The difficulty lies in, how to perform variable backtracking, how to deal with methods with the same name in different files, how to support calling and Analysis of class methods, and how to save user-defined sinks (for example, calling the exec function in myexec, if it has not been effectively purified, myexec should also be considered a dangerous function) and how to classify User-Defined sinks (such as sqli xss xpath ).
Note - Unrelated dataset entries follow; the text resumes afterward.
-- ==== Sys2Proof/Machine/Store.lean ====
section
/-!
DEFINITION. Maps and memories in their canonical form: rising keys, no entry that equals what an unlisted key reads as. What an unlisted
byte reads as is 0 (log 3).
-/
namespace Sys2Proof.Machine

/-! ## Memories -/

/-- What a byte that nothing has written reads as (log 3). -/
def unlisted : Byte := 0

/-- The byte at an address. -/
def Mem.get : Mem → Nat → Byte
  | [], _ => unlisted
  | (k, b) :: m, a => if a = k then b else if a < k then unlisted else Mem.get m a

/-- The memory with one byte written. -/
def Mem.set : Mem → Nat → Byte → Mem
  | [], a, x => if x = unlisted then [] else [(a, x)]
  | (k, b) :: m, a, x =>
    if a = k then (if x = unlisted then m else (k, x) :: m)
    else if a < k then (if x = unlisted then (k, b) :: m else (a, x) :: (k, b) :: m)
    else (k, b) :: Mem.set m a x

/-- Every listed byte lies above `lo` in rising order and differs from what an unlisted byte reads as. -/
def Mem.above : Option Nat → Mem → Bool
  | _, [] => true
  | lo, (k, b) :: m => (match lo with | none => true | some l => decide (l < k)) && b != unlisted && Mem.above (some k) m

/-- The canonical form of a memory. -/
def Mem.wf (m : Mem) : Bool := Mem.above none m

/-- n bytes from an address on. -/
def Mem.bytes (m : Mem) (a : Nat) : Nat → List Byte
  | 0 => []
  | n + 1 => Mem.get m a :: Mem.bytes m (a + 1) n

/-- The memory with bytes written from an address on. -/
def Mem.put (m : Mem) (a : Nat) : List Byte → Mem
  | [] => m
  | b :: bs => Mem.put (Mem.set m a b) (a + 1) bs

/-- The little-endian number of n bytes at an address. -/
def Mem.num (m : Mem) (a n : Nat) : Nat := ofLE (m.bytes a n)

/-! ## Maps -/

/-- The value at a key. -/
def NMap.get? {α : Type} : NMap α → Nat → Option α
  | [], _ => none
  | (k, v) :: m, a => if a = k then some v else if a < k then none else NMap.get? m a

/-- The map with a value set. -/
def NMap.set {α : Type} : NMap α → Nat → α → NMap α
  | [], a, x => [(a, x)]
  | (k, v) :: m, a, x => if a = k then (k, x) :: m else if a < k then (a, x) :: (k, v) :: m else (k, v) :: NMap.set m a x

/-- The map without a key. -/
def NMap.del {α : Type} : NMap α → Nat → NMap α
  | [], _ => []
  | (k, v) :: m, a => if a = k then m else (k, v) :: NMap.del m a

/-- The value at a key, or a default. -/
def NMap.getD {α : Type} (m : NMap α) (a : Nat) (d : α) : α := (NMap.get? m a).getD d

/-- The map with a value set, or its key left out where the value is the default. -/
def NMap.put {α : Type} [DecidableEq α] (m : NMap α) (a : Nat) (d x : α) : NMap α := if x = d then NMap.del m a else NMap.set m a x

/-- The n-th entry of a list removed. -/
def dropAt {α : Type} (l : List α) (k : Nat) : List α := l.take k ++ l.drop (k + 1)

/-- The n-th entry of a list replaced. -/
def setAt {α : Type} (l : List α) (k : Nat) (x : α) : List α := l.take k ++ (match l.drop k with | [] => [] | _ :: r => x :: r)

/-- Whether a list holds a value that passes. -/
def has {α : Type} (l : List α) (p : α → Bool) : Bool := l.any p

/-! ## Parts of the state by number -/

/-- A shift by its number. -/
def State.sh? (s : State) (i : Nat) : Option Shift := NMap.get? s.shifts i

/-- The state with a shift replaced; nothing where no such shift is resident. -/
def State.modSh (s : State) (i : Nat) (f : Shift → Shift) : State :=
  match NMap.get? s.shifts i with
  | none => s
  | some x => { s with shifts := NMap.set s.shifts i (f x) }

/-- A core by its number. -/
def State.core (s : State) (c : Nat) : Core := NMap.getD s.cores c Core.zero

/-- The state with a core replaced. -/
def State.modCore (s : State) (c : Nat) (f : Core → Core) : State :=
  { s with cores := NMap.put s.cores c Core.zero (f (s.core c)) }

/-- The shift that issues on a core: the handler where one runs in the slot's place (R368). -/
def State.issuer (s : State) (core : Nat) : Option Nat :=
  match (s.core core).issuing with
  | none => none
  | some slot =>
    if (s.sh? (8 * core + slot + 4)).isSome then some (8 * core + slot + 4)
    else if (s.sh? (8 * core + slot)).isSome then some (8 * core + slot) else none

/-- The registers of a context. -/
def State.ctx (s : State) (c : Nat) : Ctx := NMap.getD s.ctxs c Ctx.zero

/-- The state with a context's registers replaced. -/
def State.modCtx (s : State) (c : Nat) (f : Ctx → Ctx) : State := { s with ctxs := NMap.put s.ctxs c Ctx.zero (f (s.ctx c)) }

/-- The registers of a function. -/
def State.func (s : State) (f : Nat) : Func := NMap.getD s.funcs f (Func.zero f)

/-- The state with a function's registers replaced. -/
def State.modFunc (s : State) (f : Nat) (g : Func → Func) : State :=
  { s with funcs := NMap.put s.funcs f (Func.zero f) (g (s.func f)) }

/-- A queue by its number. -/
def State.queue (s : State) (q : Nat) : HQueue := NMap.getD s.queues q HQueue.zero

/-- The state with a queue replaced. -/
def State.modQueue (s : State) (q : Nat) (f : HQueue → HQueue) : State :=
  { s with queues := NMap.put s.queues q HQueue.zero (f (s.queue q)) }

/-! ## Local physical memory -/

/-- The first address above the stacked memory (R401). -/
abbrev stackedEnd : Nat := 0xC000000000

/-- The adit whose open window holds an address (R297). -/
def State.windowOf (s : State) (pa : Nat) : Option Nat :=
  (upto 0 36).find? fun a =>
    match s.fab.adits[a]? with
    | none => false
    | some w => w.winEn && decide (w.winBase * 2 ^ 30 ≤ pa) && decide (pa < (w.winBase + w.winSize) * 2 ^ 30)

/-- Where the device of an adit is held, above every local physical address. -/
def deviceBase (adit : Nat) : Nat := (64 + adit) * 2 ^ 47

/-- Where a byte of local physical memory is held: at its address, or in an open window at the device's own address, counted from 0 at the window's
base (R297). -/
def State.globAt (s : State) (pa : Nat) : Nat :=
  if pa < stackedEnd then pa
  else match s.windowOf pa with
    | none => pa
    | some a => deviceBase a + (pa - ((s.fab.adits[a]?).map (·.winBase)).getD 0 * 2 ^ 30)

/-- Side metadata of a line at reset (log 3): tag 0, no poison, pennant null, no side entry. -/
def Line.zero : Line := { tag := 0, poison := 0, pennant := none, side := none }

/-- The number under which a line of local physical memory is held. -/
def State.lineKey (s : State) (n : Nat) : Nat := s.globAt (n * 128) / 128

/-- The line of local physical memory that is held under a number: where that is a device's own, the line of its adit's window. -/
def State.lineOfKey (s : State) (key : Nat) : Nat :=
  if key * 128 < deviceBase 0 then key
  else
    let a := key * 128 / 2 ^ 47 - 64
    ((s.fab.adits[a]?).map (·.winBase)).getD 0 * 2 ^ 23 + (key * 128 - deviceBase a) / 128

/-- Side metadata of a line. -/
def State.line (s : State) (n : Nat) : Line := NMap.getD s.lines (s.lineKey n) Line.zero

/-- The state with a line's metadata replaced. -/
def State.modLine (s : State) (n : Nat) (f : Line → Line) : State := { s with lines := NMap.put s.lines (s.lineKey n) Line.zero (f (s.line n)) }

/-- The state with management fields replaced. -/
def State.modMg (s : State) (f : Mgmt → Mgmt) : State := { s with mg := f s.mg }

/-- The state with fabric fields replaced. -/
def State.modFab (s : State) (f : Fabric → Fabric) : State := { s with fab := f s.fab }

/-- The adit of a number. -/
def State.adit (s : State) (a : Nat) : Adit := (s.fab.adits[a]?).getD Adit.zero

/-- The state with an adit changed. -/
def State.modAdit (s : State) (a : Nat) (f : Adit → Adit) : State :=
  s.modFab fun b => match b.adits[a]? with
    | none => b
    | some x => { b with adits := b.adits.setIfInBounds a (f x) }

/-- A message about a bundle on its way to a home or anchor of another package, on whose behalf a shift may wait. The manual gives it no route; it stays
among the operations until its answer comes (log 71). -/
def State.sendBun (s : State) (sh : Option Nat) (pkg : Nat) (b : BunAct) : State :=
  s.modFab fun f =>
    { f with
      ops := f.ops ++ [{ id := f.nextOp, sh := sh, kind := 6, dst := none, job := none, since := s.dcc, die := 0, pkg := pkg, act := .bun b,
                         info := { code := 0x0E }, sx := false, seq := 0, rel := false, hops := [], key := 0, adit := none, path := [], late := none }],
      nextOp := f.nextOp + 1 }

/-- The line number in its package of a fabric line number (R223). -/
def localLine (line : Nat) : Nat := line % 2 ^ 45

/-- The package of a fabric line number. -/
def linePkg (line : Nat) : Nat := line / 2 ^ 45

/-- A message to the line or anchor of a fabric line number. -/
def bunTo (kind line name version : Nat) : BunAct :=
  { kind := kind, pa := localLine line * 128, name := name, version := version, index := 0, count := 0, anchor := line, off := 0, data := [] }

/-- A message added to those on their way. -/
def State.post (s : State) (m : Msg) : State := { s with msgs := s.msgs ++ [m] }

/-- The state with a job replaced. -/
def State.modJob (s : State) (j : Nat) (f : Job → Job) : State :=
  { s with jobs := s.jobs.map fun x => if x.id = j then f x else x }

/-- A job by its number. -/
def State.job? (s : State) (j : Nat) : Option Job := s.jobs.find? fun x => x.id == j

/-- A resident graph table by its number. -/
def State.table? (s : State) (t : Nat) : Option GTable := NMap.get? s.tables t

/-- The state with a resident table replaced. -/
def State.modTable (s : State) (t : Nat) (f : GTable → GTable) : State :=
  match NMap.get? s.tables t with
  | none => s
  | some x => { s with tables := NMap.set s.tables t (f x) }

/-- The place of a node among those of this package, by which another package's anchor knows the node that opened its manifest. -/
def nodePlace (t n : Nat) : Nat := t * 65536 + n

/-- The number under which the accesses of an ended shift go on: shift i of the node at a place of this package (R253, R254). -/
def strayOf (place i : Nat) : Nat := (place + 1) * 2048 + i

/-- The core of a shift, ended or not. -/
def coreOf (i : Nat) : Nat := i % 2048 / 8

/-- Whether an access of an ended shift of a node that `p` names is still on its way: a request, or a fabric operation. -/
def State.straying (s : State) (p : Nat → Bool) : Bool :=
  let has (o : Option Nat) : Bool := match o with | some i => decide (2048 ≤ i) && p (i / 2048 - 1) | none => false
  (s.msgs.any fun m => match m with | .req r => has r.sh | _ => false) || s.fab.ops.any fun o => o.kind != 6 && has o.sh

/-- The context of a shift; of one that has ended, that of its node's table. -/
def State.ctxOf (s : State) (i : Nat) : Option Nat :=
  match s.sh? i with
  | some x => some x.place.ctx
  | none => if i < 2048 then none else (s.table? ((i / 2048 - 1) / 65536)).map (·.ctx)

/-- The cycle with which a core sees a flag that reaches STAT now: the next, where its results of this cycle have landed (R96). -/
def State.flagCycle (s : State) (core : Nat) : Nat := if core < s.turn then s.dcc + 1 else s.dcc

/-- An operation of this package injected into the fabric (R278, R280): its packet at the router of its die. -/
def State.inject (s : State) (op : FabOp) : State :=
  let id := s.fab.nextOp
  s.modFab fun f =>
    { f with
      ops := f.ops ++ [{ op with id := id, since := s.dcc }],
      pkts := f.pkts ++ [{ id := id, op := some id, src := none, resp := false, die := op.die, hops := op.hops, key := op.key, act := op.act, path := [],
                           data := [], flags := 0, pen := none, refused := none, note := none, waits := false, fresh := true }],
      nextOp := id + 1 }

/-- An operation as it is injected from a core: who waits for it and how, what it asks of its home, its route and its key. -/
def newOp (sh : Option Nat) (kind core : Nat) (job : Option Nat) (pkg : Nat) (act : FabAct) (va : Addr) (hops : List Byte) (key : Nat) : FabOp :=
  { id := 0, sh := sh, kind := kind, dst := none, job := job, since := 0, die := core / 64, pkg := pkg, act := act, info := { code := 0x0E, faddr := va },
    sx := false, seq := 0, rel := false, hops := hops, key := key, adit := none, path := [], late := none }

/-- The events that the black box keeps: the last 4096 (R381). -/
def keptEvents (l : List Event) : List Event := if l.length ≤ 4096 then l else l.drop (l.length - 4096)

/-- The management fields with an event logged. -/
def Mgmt.logged (g : Mgmt) (e : Event) : Mgmt := { g with box := keptEvents (g.box ++ [e]), boxHead := (g.boxHead + 1) % 8192 }

/-- A black-box event logged (R381). -/
def State.log (s : State) (kind unit code : Nat) (data : BitVec 128) : State := s.modMg fun g => g.logged (Event.mk s.dcc kind unit code data)

/-- n + k, at most the largest value of a saturating counter of w bits. -/
def satAdd (w n k : Nat) : Nat := if n + k < 2 ^ w then n + k else 2 ^ w - 1

/-- A register-access error counted (R4, R17, R381). Its entry of the black box bears 0 in UNIT and CODE, and the count that REGERR has come to (log 6). -/
def State.regErr (s : State) : State :=
  (s.modMg fun g => { g with regerr := satAdd 32 g.regerr 1 }).log 7 0 0 (BitVec.ofNat 128 (satAdd 32 s.mg.regerr 1))

end Sys2Proof.Machine
end

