-- ==== Sys2Proof/Machine/Operands.lean ====
section
/-!
DEFINITION. Register operands: s0 and g0 (R51), reads in the issue cycle (R46), the effective address (R53), and the posting and landing of
fixed-latency results (R30, R31, R96).
-/
namespace Sys2Proof.Machine

/-- s[n]; s0 reads zero (R51). -/
def Shift.rs (x : Shift) (n : SNum) : Word := if n = 0 then 0 else x.regs.s[n]

/-- a[n]. -/
def Shift.ra (x : Shift) (n : ANum) : Addr := x.regs.a[n]

/-- g[n]; g0 reads true (R48, R51). -/
def Shift.rg (x : Shift) (n : GNum) : Bool := if n = 0 then true else x.regs.g[n]

/-- v[n]. -/
def Shift.rv (x : Shift) (n : VNum) : VReg := x.regs.v[n]

/-- The shift with s[n] written; a write of s0 is discarded (R51). -/
def Shift.setS (x : Shift) (n : SNum) (w : Word) : Shift :=
  if n = 0 then x else { x with regs := { x.regs with s := x.regs.s.set n w } }

/-- The shift with a[n] written. -/
def Shift.setA (x : Shift) (n : ANum) (w : Addr) : Shift := { x with regs := { x.regs with a := x.regs.a.set n w } }

/-- The shift with g[n] written; g0 keeps reading true (R51). -/
def Shift.setG (x : Shift) (n : GNum) (b : Bool) : Shift :=
  if n = 0 then x else { x with regs := { x.regs with g := x.regs.g.set n b } }

/-- The shift with v[n] written. -/
def Shift.setV (x : Shift) (n : VNum) (w : VReg) : Shift := { x with regs := { x.regs with v := x.regs.v.set n w } }

/-- The shift with VL set. -/
def Shift.setVL (x : Shift) (n : Nat) : Shift := { x with sp := { x.sp with vl := n } }

/-- The register after n, modulo 64 (the second of a pair). -/
def nextNum (n : Fin 64) : Fin 64 := n + 1

/-! ## The shift whose word is being executed -/

/-- The shift of the word being executed. -/
def State.x (s : State) : Shift := (s.cur.sh.bind s.sh?).getD Shift.zero

/-- The number of that shift. -/
def State.me (s : State) : Nat := s.cur.sh.getD 0

/-- The state with that shift replaced. -/
def State.modX (s : State) (f : Shift → Shift) : State :=
  match s.cur.sh with
  | none => s
  | some i => s.modSh i f

/-- The core of that shift. -/
def State.myCore (s : State) : Nat := s.x.place.core

/-- The outcome of an instruction. -/
abbrev Out := Host.Outcome State Fault Refusal

/-- s[n] of the executing shift. -/
abbrev State.rs (s : State) (n : SNum) : Word := s.x.rs n
/-- a[n] of the executing shift. -/
abbrev State.ra (s : State) (n : ANum) : Addr := s.x.ra n
/-- v[n] of the executing shift. -/
abbrev State.rv (s : State) (n : VNum) : VReg := s.x.rv n

/-! ## Results of fixed latency -/

/-- The shift with a result of latency k posted (R30); its issue rank is that of its bundle (Table 19.6, SEQ). -/
def Shift.post (x : Shift) (k : Nat) (fl : Flags) (d : LandTo) : Shift :=
  { x with landings := x.landings ++ [{ left := k, seq := x.tim.seq, flags := fl, dst := d }] }

/-- The next issue rank: an instruction that issues from the matrix queue has one of its own (Table 19.6, SEQ). -/
def Shift.nextRank (x : Shift) : Shift := { x with tim := { x.tim with seq := x.tim.seq + 1 } }

/-- Land(d, x, k) of the executing shift (R30), with the flags that are ORed in when it lands (R96). -/
def State.land (s : State) (k : Nat) (fl : Flags) (d : LandTo) : State := s.modX fun x => x.post k fl d

/-- Whether WRSR accepts a value (Table 6.9). -/
def specLegal (r : SpecReg) (v : Word) : Bool :=
  match r with
  | .vl => decide (v.toNat ≤ 64)
  | .stat => statLegal v
  | .stkb | .stkl => wbits v 0 4 == 0
  | .chk => chkLegal v
  | .rnd => true
  | .tcb | .sb => true

/-- A special register written. -/
def Shift.setSpec (x : Shift) (r : SpecReg) (v : Word) : Shift :=
  match r with
  | .vl => { x with sp := { x.sp with vl := v.toNat } }
  | .stat => { x with sp := { x.sp with stat := v } }
  | .tcb => { x with sp := { x.sp with tcb := v } }
  | .sb => { x with sp := { x.sp with sb := v } }
  | .stkb => { x with sp := { x.sp with stkb := v } }
  | .stkl => { x with sp := { x.sp with stkl := v } }
  | .rnd => x.reseed v
  | .chk => { x with sp := { x.sp with chk := v } }

/-- A special register read (R118). -/
def Shift.getSpec (x : Shift) (r : SpecReg) : Word :=
  match r with
  | .vl => w64 x.sp.vl
  | .stat => x.sp.stat
  | .tcb => x.sp.tcb
  | .sb => x.sp.sb
  | .stkb => x.sp.stkb
  | .stkl => x.sp.stkl
  | .rnd => x.sp.seed
  | .chk => x.sp.chk

/-- The words that PARTN writes (R144): eight counts at B, then the indices of arm j at B + 32 + 256 j. -/
def partnWrites (base : Nat) (counts : List Nat) (idx : List (List Nat)) : List (Nat × List Byte) :=
  (upto 0 8).map (fun j => (base + 4 * j, leBytes 4 (counts.getD j 0))) ++
  (upto 0 idx.length).map fun j => (base + 32 + 256 * j, (idx.getD j []).flatMap fun i => leBytes 4 i)

/-- Key of a PAD byte of a core. -/
def padKey (core off : Nat) : Nat := core * 2 ^ 20 + off

/-- Key of a LANE byte of a core. -/
def laneKey (core lane off : Nat) : Nat := (core * 64 + lane) * 4096 + off

/-- The state with bytes of a core's PAD written. -/
def State.putPad (s : State) (core off : Nat) (bs : List Byte) : State := { s with pad := s.pad.put (padKey core off) bs }

/-- The state with bytes of a LANE slice written. -/
def State.putLane (s : State) (core lane off : Nat) (bs : List Byte) : State :=
  { s with lane := s.lane.put (laneKey core lane off) bs }

/-- The interlock of the registers of a CRD issued when ready released as it lands (R169). -/
def Shift.crdLanded (x : Shift) (r : VNum) : Shift :=
  if x.mx.ready.contains r then
    { x with
      pend := { x.pend with v := x.pend.v &&& ~~~((1 : BitVec 64) <<< r.val) &&& ~~~((1 : BitVec 64) <<< (nextNum r).val) },
      mx := { x.mx with ready := x.mx.ready.filter (· != r) } }
  else x

/-- What a landing writes of the registers of its shift. -/
def LandTo.toShift (d : LandTo) (x : Shift) : Shift :=
  match d with
  | .s r w => x.setS r w
  | .a r w => x.setA r w
  | .g r b => x.setG r b
  | .v r first n w => x.setV r (laneMerge (x.rv r) w first n)
  | .special r w => x.setSpec r w
  | .crd r lo hi held => let y := (x.setV r lo).setV (nextNum r) hi; if held then y.crdLanded r else y
  | .part r t f sd nt => ((x.setV r t).setV (nextNum r) f).setS sd nt
  | .vsetvl sd n => (x.setS sd n).setVL n.toNat
  | .nothing | .pad _ _ | .padElems _ _ | .lane _ _ | .partn _ _ _ _ => x

/-- What a landing writes of PAD and LANE (R149). -/
def LandTo.toMem (d : LandTo) (core : Nat) (s : State) : State :=
  match d with
  | .pad b data => s.putPad core b data
  | .padElems _ els => els.foldl (fun s e => s.putPad core e.1 e.2) s
  | .lane _ els => els.foldl (fun s e => s.putLane core e.1 e.2.1 e.2.2) s
  | .partn b _ counts idx => (partnWrites b counts idx).foldl (fun s e => s.putPad core e.1 e.2) s
  | _ => s

/-- One landing of shift i: a written STAT first, then the flags (R96). -/
def State.landOne (s : State) (i : Nat) (l : Landing) : State :=
  l.dst.toMem (i / 8) (s.modSh i fun x => (l.dst.toShift x).orStat s.dcc l.flags)

/-- Whether a landing is one of a WRSR to STAT. -/
def Landing.isStat (l : Landing) : Bool := match l.dst with | .special .stat _ => true | _ => false

/-- The landings of one cycle: a WRSR to STAT before every flag of the cycle, those that arrived earlier in it among them (R96), then the others in
issue order (R31). -/
def State.landAll (s : State) (i : Nat) (ls : List Landing) : State :=
  let t := (ls.filter (·.isStat)).foldl (fun s l => s.landOne i l) s
  let t := if ls.any (·.isStat) then t.modSh i fun x => x.orStat t.dcc (x.flagsNow t.dcc) else t
  (ls.filter fun l => !l.isStat).foldl (fun s l => s.landOne i l) t

/-- The shift with the counted cycle ended: every distance one less (R30). -/
def Shift.tickLandings (x : Shift) : Shift := { x with landings := x.landings.map fun l => { l with left := l.left - 1 } }

/-! ## Memory operands -/

/-- The effective address a[XA] + s[XI] × 2^SC + SignExtend(DISP, 16), exact (R53); s0 means no index. DESIGN CHOICE (log 84): the index is
read as a signed number. -/
def Shift.eaX (x : Shift) (m : MemX) : Int :=
  ((x.ra m.xa).toNat : Int) + (x.rs m.xi).toInt * 2 ^ m.sc.toNat + m.disp.toInt

/-- The effective address of an operand without an index. -/
def Shift.eaB (x : Shift) (m : MemB) : Int := ((x.ra m.xa).toNat : Int) + m.disp.toInt

end Sys2Proof.Machine
end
The process is as follows:
8. stain analysis
With the above process, the last thing to do is the stain analysis, mainly for some built-in risk functions in the system, such as the echo that may lead to xss. In addition, it is necessary to analyze the dangerous parameters in the dangerous functions effectively, including determining whether the function has been effectively purified (such as escape and regular expression matching ), and develop an algorithm to trace back the previous value assignment or other transformations of the variable. This undoubtedly tests the engineering capabilities of security researchers and is also the most important stage of automated auditing.
0x03
Through the above introduction, you can see that there are many pitfalls to implement an automated audit tool. I also encountered N-plus difficulties in my attempt, and static analysis does have some limitations, such as the process of string transformation that can be easily obtained in dynamic analysis, static analysis is hard to achieve. This is not a technical breakthrough, but a result of the limitations of static analysis itself. Therefore, if you want to make a static analysis with false positives or false negatives, after all, some dynamic ideas are introduced, such as simulating the code in eval, and processing the string change functions and regular expressions. In addition, for some MVC-based frameworks, such as the CI framework, the code is scattered, for example, the data purification code is placed in the extension of the input class, such as PHP applications, I think it is difficult to implement a general audit framework and should be treated separately.